6. If you can talk the talk – you probably can walk the walk.
      Guy Kawasaki has talked about this construct and Google has perfected this — the concept of “beta” — The software (and Web) marketplace is such that you can build and keep anything in Beta for as long as you want. Hell you can even charge users for a beta tool. Don’t be shy of trying new ideas and putting a beta tag on them. If they don’t work out, you can always kill the features – they were in Beta — but more importantly, you put features out there that you can get real-time feedback on to morph it into something that actually can be used. The key here is not to keep the entire tool (or service) in beta, but selective features in Beta — this allows you to charge users yet keep innovating at warp speed.
 
7. It’s the Journey and Not the Destination
      Finally I always believed that we all had to have a ton of fun running the business. We of course wanted to make money, but quality of life was also out there high up on the priority list. If it meant working on the weekends and taking Thursday and Friday off — so be it.
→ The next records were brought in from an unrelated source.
-- ==== Sys2Proof/Laws/PerInstr.lean ====
section
/-! SUPPORT. What holds of every command as syntax: its word is well formed and decodes to it (30_encoding.md R82, R83). -/

namespace Sys2Proof.Laws.CommandWord

/-- The word of a command is well formed, carries its opcode in bits 7:0, and decodes to the command. -/
def Statement (i : Instr) : Prop :=
  wordWellFormed (encode i) = true ∧ (encode i).extractLsb' 0 8 = opcode i ∧ decode (encode i) = .ok i

theorem nop : Statement .nop := ⟨rfl, rfl, rfl⟩
theorem fcnt : Statement .fcnt := ⟨rfl, rfl, rfl⟩
theorem tbld : Statement .tbld := ⟨rfl, rfl, rfl⟩
theorem cgen : Statement .cgen := ⟨rfl, rfl, rfl⟩
theorem bpck : Statement .bpck := ⟨rfl, rfl, rfl⟩
theorem bunp : Statement .bunp := ⟨rfl, rfl, rfl⟩
theorem tser : Statement .tser := ⟨rfl, rfl, rfl⟩
theorem tdes : Statement .tdes := ⟨rfl, rfl, rfl⟩
theorem chdr : Statement .chdr := ⟨rfl, rfl, rfl⟩
theorem cpar : Statement .cpar := ⟨rfl, rfl, rfl⟩
theorem walk : Statement .walk := ⟨rfl, rfl, rfl⟩
theorem enc : Statement .enc := ⟨rfl, rfl, rfl⟩
theorem dec : Statement .dec := ⟨rfl, rfl, rfl⟩
theorem oclr : Statement .oclr := ⟨rfl, rfl, rfl⟩
theorem rst : Statement .rst := ⟨rfl, rfl, rfl⟩

end Sys2Proof.Laws.CommandWord
end

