-- ==== Sys2Proof/Tests/Slice0.lean ====
section
/-! SUPPORT. Small tests. Every expected value is one of spec/95_test_vectors.md or of the rule named; a witness theorem shows that
the hypotheses of the obligation it names can be met together, at the edges of their ranges. -/

namespace Sys2Proof.Tests

open Sys2Proof.Machine Sys2Proof.Safety

set_option Elab.async false

/-! ### Helpers -/

/-- The host has put `bs` into IBUF at `off` and set the window to it. -/
def load (off : Nat) (bs : List Byte) (s : State) : State :=
  (s.setIbuf (memWrite s.ibuf off bs)).setWindow (BitVec.ofNat 32 off) (BitVec.ofNat 32 bs.length)

/-- Run commands one after another; `base` if one stops. -/
def cmds (is : List Instr) (base : State) : State :=
  is.foldl (fun s i => match exec i s with | .next t => t | _ => base) base

/-- The outcome is a next state that passes the check. -/
def nextIs (o : Host.Outcome State Fault Refusal) (p : State → Bool) : Bool :=
  match o with
  | .next t => p t
  | _ => false

theorem exists_of_nextIs {o : Host.Outcome State Fault Refusal} {p : State → Bool} (h : nextIs o p = true) :
    ∃ t, o = .next t ∧ p t = true := by
  cases o with
  | next t => exact ⟨t, rfl, h⟩
  | fault r => cases h
  | refused r => cases h

/-- After reset, buffers of 4096 bytes. -/
def s0 : State := State.reset

/-- "aaab" (61 61 61 62) in the window. -/
def sAaab : State := load 0 [0x61, 0x61, 0x61, 0x62] s0

/-- The tree of "aaab" (V2.1): b left, a right. -/
def tAaab : HTree := .node 4 (.leaf 0x62 1) (.leaf 0x61 3)

/-- The 17 bytes of V6.1. -/
def t2 : List Byte := [0x06, 0, 0, 0, 4, 0x01, 0x62, 0, 0, 0, 1, 0x01, 0x61, 0, 0, 0, 3]

theorem load_window (off : Nat) (bs : List Byte) (s : State) (h : off < 2 ^ 32) (hl : bs.length < 2 ^ 32) :
    (load off bs s).window = bs := by
  have e1 : (BitVec.ofNat 32 off).toNat = off := by rw [BitVec.toNat_ofNat]; omega
  have e2 : (BitVec.ofNat 32 bs.length).toNat = bs.length := by rw [BitVec.toNat_ofNat]; omega
  apply List.ext_getElem
  · simp [load, State.window, State.ibufRange]; omega
  · intro i h1 h2
    simp only [load, State.window, State.ibufRange, State.setWindow_srcOff, State.setWindow_srcLen, e1, e2, List.getElem_map,
      List.getElem_range, State.ibufByte, State.setWindow_ibuf, State.setIbuf_ibuf, State.setWindow_ibufDraw,
      State.setIbuf_ibufDraw, memGet_memWrite]
    rw [dif_pos (by omega)]
    simp

theorem load_fits (off : Nat) (bs : List Byte) (s : State) (h : off < 2 ^ 32) (hl : bs.length < 2 ^ 32)
    (hf : off + bs.length ≤ s.ibufSize.toNat) : WindowFits (load off bs s) := by
  have e1 : (BitVec.ofNat 32 off).toNat = off := by rw [BitVec.toNat_ofNat]; omega
  have e2 : (BitVec.ofNat 32 bs.length).toNat = bs.length := by rw [BitVec.toNat_ofNat]; omega
  simpa [WindowFits, load, e1, e2] using hf

/-- A chain of `2 * n + 1` nodes, each internal node with a leaf on its left. -/
def chain : Nat → HTree
  | 0 => .leaf 0 1
  | n + 1 => .node 0 (.leaf 0 1) (chain n)

theorem chain_size (n : Nat) : (chain n).size = 2 * n + 1 := by
  induction n with
  | zero => rfl
  | succ n ih => simp only [chain, HTree.size, ih]; omega

/-- Units ran, and the state they left passes the check. -/
def someIs (o : Option State) (p : State → Bool) : Bool :=
  match o with
  | some t => p t
  | none => false

theorem exists_of_someIs {o : Option State} {p : State → Bool} (h : someIs o p = true) : ∃ t, o = some t ∧ p t = true := by
  cases o with
  | none => cases h
  | some t => exact ⟨t, rfl, h⟩

/-- The 23 bytes of V9.1. -/
def cAaab : List Byte := [0, 0, 0, 0x11] ++ t2 ++ [0x04, 0xE0]

/-! ### Decoding (30_encoding.md R80 to R83) -/

theorem test_wf_reserved : reservedZero 0x0000010B = false ∧ wordWellFormed 0x0000010B = false := by decide
theorem test_wf_opcode : opcodeAssigned 0x0000000F = false ∧ wordWellFormed 0x0000000F = false := by decide
theorem test_wf_good : wordWellFormed 0x0000000E = true ∧ wordWellFormed 0x00000000 = true := by decide
theorem test_decode_reserved : decode 0x80000000 = .error .reservedBits ∧ decode 0x00000100 = .error .reservedBits := ⟨rfl, rfl⟩
theorem test_decode_unassigned : decode 0x0000000F = .error .unassignedOpcode ∧ decode 0x000000FF = .error .unassignedOpcode :=
  ⟨rfl, rfl⟩
theorem test_decode_nop : decode 0b00000000000000000000000000000000#32 = .ok .nop := rfl
theorem test_decode_fcnt : decode 0b00000000000000000000000000000001#32 = .ok .fcnt := rfl
theorem test_decode_tbld : decode 0b00000000000000000000000000000010#32 = .ok .tbld := rfl
theorem test_decode_cgen : decode 0b00000000000000000000000000000011#32 = .ok .cgen := rfl
theorem test_decode_bpck : decode 0b00000000000000000000000000000100#32 = .ok .bpck := rfl
theorem test_decode_bunp : decode 0b00000000000000000000000000000101#32 = .ok .bunp := rfl
theorem test_decode_tser : decode 0b00000000000000000000000000000110#32 = .ok .tser := rfl
theorem test_decode_tdes : decode 0b00000000000000000000000000000111#32 = .ok .tdes := rfl
theorem test_decode_chdr : decode 0b00000000000000000000000000001000#32 = .ok .chdr := rfl
theorem test_decode_cpar : decode 0b00000000000000000000000000001001#32 = .ok .cpar := rfl
theorem test_decode_walk : decode 0b00000000000000000000000000001010#32 = .ok .walk := rfl
theorem test_decode_enc : decode 0b00000000000000000000000000001011#32 = .ok .enc := rfl
theorem test_decode_dec : decode 0b00000000000000000000000000001100#32 = .ok .dec := rfl
theorem test_decode_oclr : decode 0b00000000000000000000000000001101#32 = .ok .oclr := rfl
theorem test_decode_rst : decode 0b00000000000000000000000000001110#32 = .ok .rst := rfl
theorem test_decodeTableWord : decodeTableWord 32 0x0B = some .enc ∧ decodeTableWord 32 0x10B = none := by decide

/-! ### One command each -/

/-- V10.2, V10.11. -/
theorem test_nop : nextIs (exec .nop s0) (fun t => t.status.word == 0x00000100) = true ∧
    nextIs (exec .nop (cmds [.bunp] s0)) (fun t => t.status.word == 0x80000100) = true := by decide +kernel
If it meant getting Mac’s instead of Dells and iPhones instead of Motorola ones – So be it. One of the benefits of bootstrapping (vs. Angle/VC funding) is that you are not chasing some artificial/excel imposed revenue target. Revenue forecasting for startups is neither math nor science – it’s guess work. Revenue forecasting for an Apartment business is math – can be done in Excel. Revenue forecasting for a Tech. startup is an attempt to make yourself feel better – if you are lending money to someone and want to hold his feet to the fire. The fact of the matter is that things change so fast and have such dramatic impact in the technology business that forecasting based on some assumptions where the premise does not make sense in about 6 months. Case in point: SEO – part of the reason why we were able to get into this business as late as 2004 is our lazer focus on SEO — In 04 few even knew about the term SEO – we focused on it and it allowed us to break into the market. Thus we never had a business plan, never had a revenue forecast.